-- ==== Sys2Proof/Decode.lean ====
section
/-! DEFINITION. The table of commands gives no row any bits: no word spells a command. -/
namespace Sys2Proof

/-- The command that `nbits` bits spell: none, since no row of the table has an encoding. (DESIGN CHOICE, log 17.) -/
def decodeTableWord (_nbits _w : Nat) : Option Instr := none

end Sys2Proof
end

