-- ==== Sys2Proof/Machine/RegName.lean ====
section
/-! DEFINITION. The registers of the TD96 by name: the numbering of Table 20.4 (R483) and, for every field of every
register map, a reference (address, high bit, low bit). The numbers are those of the register maps of the spec. -/
namespace Sys2Proof.Machine

/-- A field of a register: the device address of the register and the field's bits [hi:lo]. -/
structure FRef where
  addr : Nat
  hi : Nat
  lo : Nat
  deriving DecidableEq, Repr

/-- The registers indexed in Table 20.4 (R483), one name for every row of a block; instances carry indices. -/
inductive RegName where
  | GLB_ID
  | GLB_LOCK
  | SERIAL_LO
  | SERIAL_HI
  | FW_VERSION
  | ORB_CTRL
  | ORB_STATUS
  | STAMP_LO
  | STAMP_HI
  | CAPACITY
  | SHED_CTRL
  | PIPE_ORBIT
  | PIPE_POS
  | PIPE_PEND
  | CP_CTRL
  | CP_PIPES
  | CP_TARGET_LO
  | CP_TARGET_HI
  | CP_TAG
  | CP_RESULT
  | CP_DETAIL
  | ADM_CELLS
  | ADM_HBW
  | ADM_HBW_AVAIL
  | ADM_LINK
  | ADM_LINK_AVAIL
  | ADM_TOKENS
  | SHED
  | HM_CTRL
  | HM_STATUS
  | HEARTH_RSV
  | HM_FREE
  | FENCE_CFG
  | FENCE_INJ_HI
  | ECC_INJ
  | ECC_LOG_ADDR
  | ECC_LOG_INFO
  | STAT_CTRL
  | STAT_RD
  | STAT_WR
  | STAT_SPEC_RD
  | STAT_SPEC_WR
  | STAT_ERR
  | HP_SEL
  | HP_CMD
  | HP_RESULT
  | HP_SIZE0
  | HP_SIZE1
  | HP_SIZE2
  | HP_STATUS
  | TG_CTRL
  | TG_RATE
  | TG_HACT
  | TG_HSYNC
  | TG_VACT
  | TG_VSYNC
  | TG_SYNC
  | TG_LINE_INT
  | TG_STATUS
  | TG_PHASE
  | TG_VADJ
  | BANK_CFG
  | BANK_STAT
  | PNL_SEQ
  | PNL_CFG
  | PNL_OUT
  | BL_PWM_PERIOD
  | BL_PWM_DUTY
  | BL_PWM_MIN
  | PB_BG
  | CL_CTRL
  | CL_MAT_0
  | CL_MAT_1
  | CL_MAT_2
  | CL_MAT_3
  | CL_MAT_4
  | CL_OFF_RG
  | CL_OFF_B
  | CL_LUT_ADDR
  | CL_LUT_DATA
  | CL_LUT_RESET
  | CL_LUT_USE
  | WB_CTRL
  | WB_HANDLE_0
  | WB_HANDLE_1
  | WB_HANDLE_2
  | WB_STRIDE
  | WB_STATUS
  | WB_STAMP_LO
  | WB_STAMP_HI
  | SC_COEF_ADDR
  | SC_COEF_DATA
  | SC_COEF_RESET
  | SC_MAP
  | SC_BANK_USE
  | SL_CTRL
  | SL_LAYER
  | SL_HANDLE
  | SL_SRC_SIZE
  | SL_STRIDE0
  | SL_STRIDE1
  | SL_CROP_POS
  | SL_CROP_SIZE
  | SL_DST_POS
  | SL_DST_SIZE
  | SL_OPQ_POS
  | SL_OPQ_SIZE
  | SL_FILL
  | SL_CONST
  | SL_SCALE
  | SL_PHASE_H
  | SL_PHASE_V
  | SL_STATUS
  | SL_FETCH
  | SL_CULL
  | SL_BLEND
  | SL_PALETTE
  | FSYNC_PERIOD
  | FSYNC_CFG
  | FSYNC_STATUS
  | FSYNC_OUT_CFG
  | BC_CTRL
  | BC_STATUS
  | BC_E2E_CFG
  | BC_INJ
  | BC_SHOWN
  | BC_PROOF
  | BE_CFG
  | BE_BG
  | BE_FAULT
  | BE_HOLD_START
  | BE_POS_0
  | BE_SIZE_0
  | BE_POS_1
  | BE_SIZE_1
  | BE_POS_2
  | BE_SIZE_2
  | BE_POS_3
  | BE_SIZE_3
  | BE_CRC
  | BE_RX_CRC
  | BE_E2E
  | BE_HOLD_LEN
  | TT_CFG
  | TT_POS
  | TT_MODE
  | TT_STATE
  | CLU_CTRL
  | CLU_TARGET
  | CLU_HANDLE
  | CLU_DL
  | CLU_BG
  | CLU_STATUS
  | DMA_CFG
  | DMA_STAGE
  | DMA_STATUS
  | DMA_SVC_PORT
  | DMA_NOW_LO
  | DMA_NOW_HI
  | DMA_INJ
  | DMA_ERR_INFO
  | DMA_ERR_ADDR_LO
  | DMA_ERR_ADDR_HI
  | CH_CTRL
  | CH_CFG
  | CH_DB_LO
  | CH_DB_HI
  | CH_STATUS
  | CH_CUR_LO
  | CH_CUR_HI
  | CH_REMAIN
  | CH_OPEN
  | CH_DEADLINE_LO
  | CH_DEADLINE_HI
  | CH_LAST
  | CH_LAST_STATUS
  | CH_STAT_BYTES
  | CH_STAT_SPEC
  | CH_STAT_LATE
  | DEC_CTRL
  | DEC_STATUS
  | DEC_ADM_CELLS
  | DEC_ADM_HBW
  | DEC_ADM_LINK
  | DEC_ADM_POWER
  | DEC_ADM_LUMA
  | DEC_INJ
  | DEC_ERR_INFO
  | DS_CMD
  | DS_RESULT
  | DS_DETAIL
  | DS_GEOM
  | DS_PARAM
  | DS_RATE
  | DS_KBPS
  | DS_CFG
  | DS_OUT_HANDLE
  | DS_OUT_STRIDE
  | DS_LAYER
  | DS_POLICY
  | DS_STATUS
  | DS_INFO
  | DS_OUT_SIZE
  | DS_OUT_LAST
  | DS_CNT_DEC
  | DS_CNT_OUT
  | DS_IN
  | ENC_CTRL
  | ENC_STATUS
  | ENC_CELLS
  | ENC_GRANT
  | ENC_INJ
  | ENC_ERR_INFO
  | ES_CMD
  | ES_RESULT
  | ES_DETAIL
  | ES_GEOM
  | ES_CFG
  | ES_OUT
  | ES_RATE
  | ES_RC
  | ES_ROI_EN
  | ES_STATUS
  | ES_FRAMES
  | ES_DEBT
  | ES_STAMP_LO
  | ES_STAMP_HI
  | ES_OUT_LEVEL
  | ES_ROI_POS
  | ES_ROI_SIZE
  | ES_ROI_QP
  | AK_CTRL
  | AK_STATUS
  | AK_CFG
  | AK_LANE_CFG
  | AK_CRED_0
  | AK_CRED_1
  | AK_SEQ
  | AK_CNT_REPLAY
  | AK_CNT_TRAIN
  | AK_ERR_LOG
  | AK_INJ
  | LN_STATUS
  | LN_ERR
  | LN_EQ
  | CG_CTRL
  | CG_RATE
  | CG_STATUS
  | CG_CAPS
  | CG_CAPS2
  | CG_EQ_0
  | CG_EQ_1
  | CG_ERR
  | CG_CFG
  | CG_BW
  | CG_INJ
  | CLK_STATUS
  | CLK_LOCKMON
  | CLK_INJ
  | CLK_ERR_INFO
  | PLL_CTRL
  | PLL_CEIL
  | PLL_SEED
  | PLL_STATUS
  | PLL_N
  | PLL_TARGET
  | PLL_MEAS
  | PLL_SSC
  | INTC_INJ
  | SRC_PEND
  | SRC_UNPEND
  | SRC_ACTIVE
  | REC_SEL
  | REC_STAT
  | REC_D0
  | REC_D1
  | REC_D2
  | MBOX_RING
  | MOD
  | SRC_CFG
  | TGT_CLAIM
  | TGT_EOI
  | TGT_STATE
  | TGT_VBASE
  | HQ_CFG
  | HQ_ACK
  | HQ_STATUS
  | FC_STATUS
  | FC_CFG
  | FC_WDT
  | FC_KICK
  | FC_SCKICK
  | FC_CLEAR
  | FC_FIRST
  | FC_FIRST_STAMP_LO
  | FC_FIRST_STAMP_HI
  | FC_IRQ_EN
  | FC_LOG_SEL
  | FC_LOG_INFO
  | FC_LOG_STAMP
  | FC_LOG_CNT
  | FC_INJ
  | FC_STAT
  | FC_CNT
  | PWR_STATE
  | PWR_BUDGET
  | PWR_STATUS
  | PWR_HELD
  | PWR_GRANT
  | PWR_BE
  | TH_CFG
  | TH_MIN
  | TH_STATUS
  | TH_VALID
  | TH_SENSOR
  | AVS_CFG
  | AVS_STATUS
  | PWR_INJ
  | PWR_ERR_INFO
  | EMB_STATUS
  | EMB_WAKE_MASK
  | EMB_WAKE_SEEN
  | EMB_TIMER
  | EMB_TIMER_CMP
  | EMB_FILTER
  | EMB_SCRATCH
  | OD_CTRL
  | OD_STATUS
  | OD_ID
  | OD_ID29
  | OD_SF_CFG
  | OD_AUTH_CFG
  | OD_FLOOR
  | OD_AUTH_STAT
  | OD_SKEW
  | OD_INJ
  | OD_ERR_INFO
  | CAN_NBT
  | CAN_DBT
  | CAN_TDC
  | CAN_STATUS
  | CAN_CNT
  | OWN
  | SEC_STATUS
  | SEC_LC
  | SEC_DBG_CTRL
  | SEC_DBG_CHAL
  | SEC_DBG_RESP
  | SEC_KEY_STATE
  | SEC_KEY_DATA
  | SEC_KEY_CMD
  | SEC_CPK_DATA
  | SEC_RECOVER_LEN
  | SEC_RECOVER
  deriving DecidableEq, Repr

namespace Reg

/-! ### GLOBAL block (R482) -/

def a_GLB_ID : Nat := 0x20000000
def GLB_ID_PART : FRef := ⟨0x20000000, 31, 16⟩
def GLB_ID_STEPPING : FRef := ⟨0x20000000, 15, 8⟩
def GLB_ID_REVISION : FRef := ⟨0x20000000, 7, 0⟩
def a_GLB_LOCK : Nat := 0x20000004
def GLB_LOCK_CFG : FRef := ⟨0x20000004, 0, 0⟩
def a_SERIAL_LO : Nat := 0x20000008
def SERIAL_LO_SERIAL : FRef := ⟨0x20000008, 31, 0⟩
def a_SERIAL_HI : Nat := 0x2000000C
def SERIAL_HI_SERIAL : FRef := ⟨0x2000000C, 31, 0⟩
def a_FW_VERSION : Nat := 0x20000010
def FW_VERSION_VERSION : FRef := ⟨0x20000010, 31, 0⟩
/-! ### ORBIT block (R57) -/
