/-- POWER register map, part 0 (R416). -/
def rowsPower0 : List RegRow := [
  ⟨.PWR_STATE, 0x20A00000, [], 0x00000001,
    [⟨20, 20, .ro, .live⟩, ⟨18, 16, .ro, .live⟩, ⟨9, 8, .wo, .live⟩, ⟨1, 0, .ro, .live⟩]⟩,
  ⟨.PWR_BUDGET, 0x20A00004, [], 0x000000E0,
    [⟨8, 0, .rw, .live⟩]⟩,
  ⟨.PWR_STATUS, 0x20A00008, [], 0x00E00120,
    [⟨31, 31, .ro, .live⟩, ⟨24, 16, .ro, .live⟩, ⟨8, 0, .ro, .live⟩]⟩,
  ⟨.PWR_HELD, 0x20A0000C, [], 0x00000000,
    [⟨24, 16, .ro, .live⟩, ⟨8, 0, .ro, .live⟩]⟩,
  ⟨.PWR_GRANT, 0x20A00010, [], 0x00000000,
    [⟨31, 24, .ro, .live⟩, ⟨19, 16, .ro, .live⟩, ⟨11, 8, .ro, .live⟩, ⟨3, 0, .ro, .live⟩]⟩,
  ⟨.PWR_BE, 0x20A00014, [], 0x00040808,
    [⟨19, 16, .rw, .live⟩, ⟨11, 8, .rw, .live⟩, ⟨3, 0, .rw, .live⟩]⟩,
  ⟨.TH_CFG, 0x20A00018, [], 0x003C8670,
    [⟨23, 16, .rw, .live⟩, ⟨15, 12, .rw, .live⟩, ⟨11, 8, .rw, .live⟩, ⟨7, 0, .rw, .live⟩]⟩,
  ⟨.TH_MIN, 0x20A0001C, [], 0x00000060,
    [⟨8, 0, .rw, .live⟩]⟩,
  ⟨.TH_STATUS, 0x20A00020, [], 0x00000000,
    [⟨31, 16, .ro, .live⟩, ⟨3, 0, .ro, .live⟩]⟩,
  ⟨.TH_VALID, 0x20A00024, [], 0x0000FFFF,
    [⟨15, 0, .ro, .live⟩]⟩,
  ⟨.TH_SENSOR, 0x20A00040, [⟨0x4, 0, 16⟩], 0x00000000,
    [⟨15, 0, .ro, .live⟩]⟩,
  ⟨.AVS_CFG, 0x20A00080, [], 0x14502800,
    [⟨31, 24, .rw, .live⟩, ⟨23, 16, .rw, .live⟩, ⟨15, 8, .rw, .live⟩, ⟨3, 0, .rw, .live⟩]⟩,
  ⟨.AVS_STATUS, 0x20A00084, [], 0x000002EE,
    [⟨31, 24, .ro, .live⟩, ⟨21, 12, .ro, .live⟩, ⟨9, 0, .ro, .live⟩]⟩,
  ⟨.PWR_INJ, 0x20A00088, [], 0x00000000,
    [⟨11, 8, .rw, .live⟩, ⟨4, 4, .w1s, .live⟩, ⟨3, 3, .w1s, .live⟩, ⟨2, 2, .w1s, .live⟩, ⟨1, 1, .w1s, .live⟩, ⟨0, 0, .w1s, .live⟩]⟩,
  ⟨.PWR_ERR_INFO, 0x20A0008C, [], 0x00000000,
    [⟨7, 0, .ro, .live⟩]⟩]

/-- POWER register map (R416). -/
def rowsPower : List RegRow := rowsPower0

/-- EMBER register map, part 0 (R417). -/
def rowsEmber0 : List RegRow := [
  ⟨.EMB_STATUS, 0x20B00000, [], 0x00000000,
    [⟨9, 9, .w1c, .live⟩, ⟨8, 8, .w1c, .live⟩, ⟨4, 4, .ro, .live⟩, ⟨1, 0, .ro, .live⟩]⟩,
  ⟨.EMB_WAKE_MASK, 0x20B00004, [], 0x00000007,
    [⟨5, 0, .rw, .live⟩]⟩,
  ⟨.EMB_WAKE_SEEN, 0x20B00008, [], 0x00000000,
    [⟨5, 0, .ro, .live⟩]⟩,
  ⟨.EMB_TIMER, 0x20B0000C, [], 0x00000000,
    [⟨31, 0, .ro, .live⟩]⟩,
  ⟨.EMB_TIMER_CMP, 0x20B00010, [], 0xFFFFFFFF,
    [⟨31, 0, .rw, .live⟩]⟩,
  ⟨.EMB_FILTER, 0x20B00014, [], 0x00000501,
    [⟨16, 16, .rw, .live⟩, ⟨15, 8, .rw, .live⟩, ⟨7, 0, .rw, .live⟩]⟩,
  ⟨.EMB_SCRATCH, 0x20B00020, [⟨0x4, 0, 4⟩], 0x00000000,
    [⟨31, 0, .rw, .live⟩]⟩]

/-- EMBER register map (R417). -/
def rowsEmber : List RegRow := rowsEmber0

/-- OD register map, part 0 (R394). -/
def rowsOd0 : List RegRow := [
  ⟨.OD_CTRL, 0x20C00000, [], 0x00002117,
    [⟨14, 8, .rwl, .static⟩, ⟨4, 4, .rwl, .static⟩, ⟨3, 3, .rwl, .static⟩, ⟨2, 1, .rwl, .static⟩, ⟨0, 0, .rwl, .live⟩]⟩,
  ⟨.OD_STATUS, 0x20C00004, [], 0x00000000,
    [⟨5, 5, .ro, .live⟩, ⟨4, 4, .ro, .live⟩, ⟨3, 1, .ro, .live⟩, ⟨0, 0, .ro, .live⟩]⟩,
  ⟨.OD_ID, 0x20C00008, [], 0x00C900C8,
    [⟨26, 16, .rwl, .static⟩, ⟨10, 0, .rwl, .static⟩]⟩,
  ⟨.OD_ID29, 0x20C0000C, [], 0x00000000,
    [⟨17, 0, .rwl, .static⟩]⟩,
  ⟨.OD_SF_CFG, 0x20C00010, [], 0x00641401,
    [⟨31, 16, .rw, .live⟩, ⟨15, 8, .rw, .live⟩, ⟨0, 0, .rw, .live⟩]⟩,
  ⟨.OD_AUTH_CFG, 0x20C00014, [], 0x00003210,
    [⟨14, 12, .rwl, .static⟩, ⟨10, 8, .rwl, .static⟩, ⟨6, 4, .rwl, .static⟩, ⟨2, 0, .rwl, .static⟩]⟩,
  ⟨.OD_FLOOR, 0x20C00018, [⟨0x4, 0, 3⟩], 0x00000000,
    [⟨31, 0, .ro, .live⟩]⟩,
  ⟨.OD_AUTH_STAT, 0x20C00024, [], 0x00000000,
    [⟨31, 24, .ro, .live⟩, ⟨23, 12, .ro, .live⟩, ⟨11, 0, .ro, .live⟩]⟩,
  ⟨.OD_SKEW, 0x20C00028, [], 0x00000000,
    [⟨31, 16, .ro, .live⟩, ⟨4, 0, .ro, .live⟩]⟩,
  ⟨.OD_INJ, 0x20C0002C, [], 0x00000000,
    [⟨3, 3, .w1s, .live⟩, ⟨2, 2, .w1s, .live⟩, ⟨1, 1, .w1s, .live⟩, ⟨0, 0, .w1s, .live⟩]⟩,
  ⟨.OD_ERR_INFO, 0x20C00030, [], 0x00000000,
    [⟨17, 16, .ro, .live⟩, ⟨7, 0, .ro, .live⟩]⟩,
  ⟨.CAN_NBT, 0x20C00100, [⟨0x40, 0, 2⟩], 0x203F2001,
    [⟨31, 25, .rwl, .live⟩, ⟨24, 16, .rwl, .live⟩, ⟨15, 9, .rwl, .live⟩, ⟨8, 0, .rwl, .live⟩]⟩,
  ⟨.CAN_DBT, 0x20C00104, [⟨0x40, 0, 2⟩], 0x081F0800,
    [⟨27, 24, .rwl, .live⟩, ⟨20, 16, .rwl, .live⟩, ⟨11, 8, .rwl, .live⟩, ⟨4, 0, .rwl, .live⟩]⟩,
  ⟨.CAN_TDC, 0x20C00108, [⟨0x40, 0, 2⟩], 0x00002001,
    [⟨15, 8, .rwl, .live⟩, ⟨0, 0, .rwl, .live⟩]⟩,
  ⟨.CAN_STATUS, 0x20C0010C, [⟨0x40, 0, 2⟩], 0x00000000,
    [⟨31, 24, .ro, .live⟩, ⟨23, 16, .ro, .live⟩, ⟨15, 8, .ro, .live⟩, ⟨1, 0, .ro, .live⟩]⟩,
  ⟨.CAN_CNT, 0x20C00110, [⟨0x40, 0, 2⟩], 0x00000000,
    [⟨31, 16, .ro, .live⟩, ⟨15, 0, .ro, .live⟩]⟩,
  ⟨.OWN, 0x20C00200, [⟨0x4, 0, 17⟩], 0x00000000,
    [⟨31, 16, .ro, .live⟩, ⟨13, 12, .rw, .live⟩, ⟨9, 8, .wo, .live⟩, ⟨5, 4, .ro, .live⟩, ⟨1, 0, .ro, .live⟩]⟩]

/-- OD register map (R394). -/
def rowsOd : List RegRow := rowsOd0

/-- SECURITY register map, part 0 (R470). -/
def rowsSecurity0 : List RegRow := [
  ⟨.SEC_STATUS, 0x20D00000, [], 0x00000000,
    [⟨28, 28, .ro, .live⟩, ⟨27, 26, .ro, .live⟩, ⟨25, 24, .ro, .live⟩, ⟨22, 16, .ro, .live⟩, ⟨12, 12, .ro, .live⟩, ⟨11, 10, .ro, .live⟩, ⟨4, 4, .ro, .live⟩, ⟨2, 0, .ro, .live⟩]⟩,
  ⟨.SEC_LC, 0x20D00004, [], 0x00000000,
    [⟨31, 16, .wo, .live⟩, ⟨1, 0, .wo, .live⟩]⟩,
  ⟨.SEC_DBG_CTRL, 0x20D00008, [], 0x00000000,
    [⟨2, 2, .w1s, .live⟩, ⟨1, 1, .w1s, .live⟩, ⟨0, 0, .w1s, .live⟩]⟩,
  ⟨.SEC_DBG_CHAL, 0x20D00010, [⟨0x4, 0, 4⟩], 0x00000000,
    [⟨31, 0, .ro, .live⟩]⟩,
  ⟨.SEC_DBG_RESP, 0x20D00020, [⟨0x4, 0, 4⟩], 0x00000000,
    [⟨31, 0, .wo, .live⟩]⟩,
  ⟨.SEC_KEY_STATE, 0x20D00030, [], 0x00000000,
    [⟨19, 18, .ro, .live⟩, ⟨17, 16, .ro, .live⟩, ⟨1, 0, .ro, .live⟩, ⟨3, 2, .ro, .live⟩, ⟨5, 4, .ro, .live⟩, ⟨7, 6, .ro, .live⟩, ⟨9, 8, .ro, .live⟩, ⟨11, 10, .ro, .live⟩, ⟨13, 12, .ro, .live⟩, ⟨15, 14, .ro, .live⟩]⟩,
  ⟨.SEC_KEY_DATA, 0x20D00040, [⟨0x4, 0, 4⟩], 0x00000000,
    [⟨31, 0, .wo, .live⟩]⟩,
  ⟨.SEC_KEY_CMD, 0x20D00050, [], 0x00000000,
    [⟨23, 20, .ro, .live⟩, ⟨18, 18, .w1c, .live⟩, ⟨17, 17, .ro, .live⟩, ⟨16, 16, .ro, .live⟩, ⟨10, 8, .rw, .live⟩, ⟨2, 0, .rw, .live⟩]⟩,
  ⟨.SEC_CPK_DATA, 0x20D00060, [⟨0x4, 0, 8⟩], 0x00000000,
    [⟨31, 0, .wo, .live⟩]⟩,
  ⟨.SEC_RECOVER_LEN, 0x20D00080, [], 0x00000000,
    [⟨26, 0, .rw, .live⟩]⟩,
  ⟨.SEC_RECOVER, 0x20D00084, [], 0x00000000,
    [⟨7, 4, .ro, .live⟩, ⟨2, 2, .ro, .live⟩, ⟨1, 1, .ro, .live⟩, ⟨0, 0, .w1s, .live⟩]⟩]

/-- SECURITY register map (R470). -/
def rowsSecurity : List RegRow := rowsSecurity0

/-- The indices that make `off` (an offset from a register's base address) an instance of the register, outermost first. -/
def matchDims : List RegDim → Nat → Option (List Nat)
  | [], off => if off = 0 then some [] else none
  | d :: ds, off =>
    let i := off / d.stride
    if d.first ≤ i ∧ i < d.first + d.count then (matchDims ds (off % d.stride)).map (i :: ·) else none

/-- The row of a block that holds address `a`, with the indices of the instance. -/
def findRow : List RegRow → Nat → Option (RegRow × List Nat)
  | [], _ => none
  | r :: rs, a =>
    if r.base ≤ a then
      match matchDims r.dims (a - r.base) with
      | some is => some (r, is)
      | none => findRow rs a
    else findRow rs a

/-- The register block whose extent holds address `a` (Table 20.2, R473); `none` outside every extent. -/
def blockRows (a : Nat) : Option (List RegRow) :=
  if a < 0x20000000 then none
  else if a < 0x20010000 then some rowsGlobal
  else if a < 0x20020000 then some rowsOrbit
  else if a < 0x20030000 then some rowsHearth
  else if a < 0x20100000 then none
  else if a < 0x201C0000 then some rowsPipe
  else if a < 0x201F0000 then none
  else if a < 0x20200000 then some rowsScan
  else if a < 0x20210000 then some rowsBeacon
  else if a < 0x20300000 then none
  else if a < 0x20310000 then some rowsDma
  else if a < 0x20317000 then some rowsDmach
  else if a < 0x20400000 then none
  else if a < 0x20410000 then some rowsDecoder
  else if a < 0x20420000 then some rowsEncoder
  else if a < 0x20500000 then none
  else if a < 0x20510000 then some rowsAknum
  else if a < 0x20520000 then some rowsAklane
  else if a < 0x20600000 then none
  else if a < 0x2060C000 then some rowsCagan
  else if a < 0x20700000 then none
  else if a < 0x20710000 then some rowsClock
  else if a < 0x20800000 then none
  else if a < 0x20810000 then some rowsIntc
  else if a < 0x20900000 then none
  else if a < 0x20910000 then some rowsFault
  else if a < 0x20A00000 then none
  else if a < 0x20A10000 then some rowsPower
  else if a < 0x20B00000 then none
  else if a < 0x20B10000 then some rowsEmber
  else if a < 0x20C00000 then none
  else if a < 0x20C10000 then some rowsOd
  else if a < 0x20D00000 then none
  else if a < 0x20D10000 then some rowsSecurity
  else none

/-- The register at address `a`, if the maps list one. -/
@[irreducible] def regAt (a : Nat) : Option (RegRow × List Nat) :=
  match blockRows a with
  | some rows => findRow rows a
  | none => none

/-- The sensing mode of interrupt source `n` (Table 14.1, Table 15.11): 0 LEVEL, 1 EDGE, 2 EVENT; reserved sources read 0. -/
def srcMode (n : Nat) : Nat :=
  if n ≤ 135 then 2
  else if n ≤ 147 then 0
  else if n ≤ 175 then 2
  else if n ≤ 183 then 1
  else if n ≤ 185 then 2
  else if n ≤ 194 then 0
  else if n ≤ 199 then 0
  else if n ≤ 201 then 0
  else if n = 202 then 2
  else if n = 203 then 0
  else if n = 204 then 1
  else if n ≤ 207 then 0
  else if n ≤ 221 then 1
  else if n ≤ 223 then 0
  else 1

/-- Depth of the record FIFO of source `n` (Table 14.1); 0 where the source is no EVENT source. -/
def srcDepth (n : Nat) : Nat :=
  if srcMode n = 2 then (if 112 ≤ n ∧ n ≤ 123 then 16 else 8) else 0

/-- The owner after reset of unit `u` (Table 01.4), in the encoding 0 NONE, 1 HOST, 2 VEHICLE, 3 FIRMWARE: pipes 0-11 NONE,
12 Beacon FIRMWARE, 13 cluster NONE (raised by Kindling where the flash configures it), 14 decoder and 15 encoder NONE,
16 power policy FIRMWARE. -/
def ownReset (u : Nat) : Nat := if u = 12 ∨ u = 16 then 3 else 0

/-- The reset value of the register at address `a` (R481). The registers whose map gives a rule in place of a number
follow that rule: SRC_CFG (Table 14.1), PLL_SEED, OWN (Table 01.4), SEC_KEY_STATE (slot 7 is VALID, R463). -/
@[irreducible] def regReset (a : Nat) : Word :=
  match regAt a with
  | some (r, is) =>
    match r.name, is with
    | .SRC_CFG, [n] => BitVec.ofNat 32 (srcMode n * 0x400000)
    | .PLL_SEED, [i] => BitVec.ofNat 32 ((i + 1) * 0x10001)
    | .OWN, [u] => BitVec.ofNat 32 (ownReset u)
    | .SEC_KEY_STATE, _ => 0x4000#32
    | .TGT_VBASE, [t] => if t < 4 then 0x30000000#32 else 0#32
    | .HQ_CFG, [t] => if 4 ≤ t then 0x40#32 else 0#32
    | _, _ => BitVec.ofNat 32 r.reset
  | none => 0#32

end Sys2Proof.Machine
end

_EXERCISE OBJECTIVE_
The expected output is exactly the lines of the listing above between the line holding "else if a < 0x20810000 then some rowsIntc" and the line holding "else if a < 0x20C00000 then none", inclusive.

_REPLY TO THE EXERCISE_
  else if a < 0x20810000 then some rowsIntc
  else if a < 0x20900000 then none
  else if a < 0x20910000 then some rowsFault
  else if a < 0x20A00000 then none
  else if a < 0x20A10000 then some rowsPower
  else if a < 0x20B00000 then none
  else if a < 0x20B10000 then some rowsEmber
  else if a < 0x20C00000 then none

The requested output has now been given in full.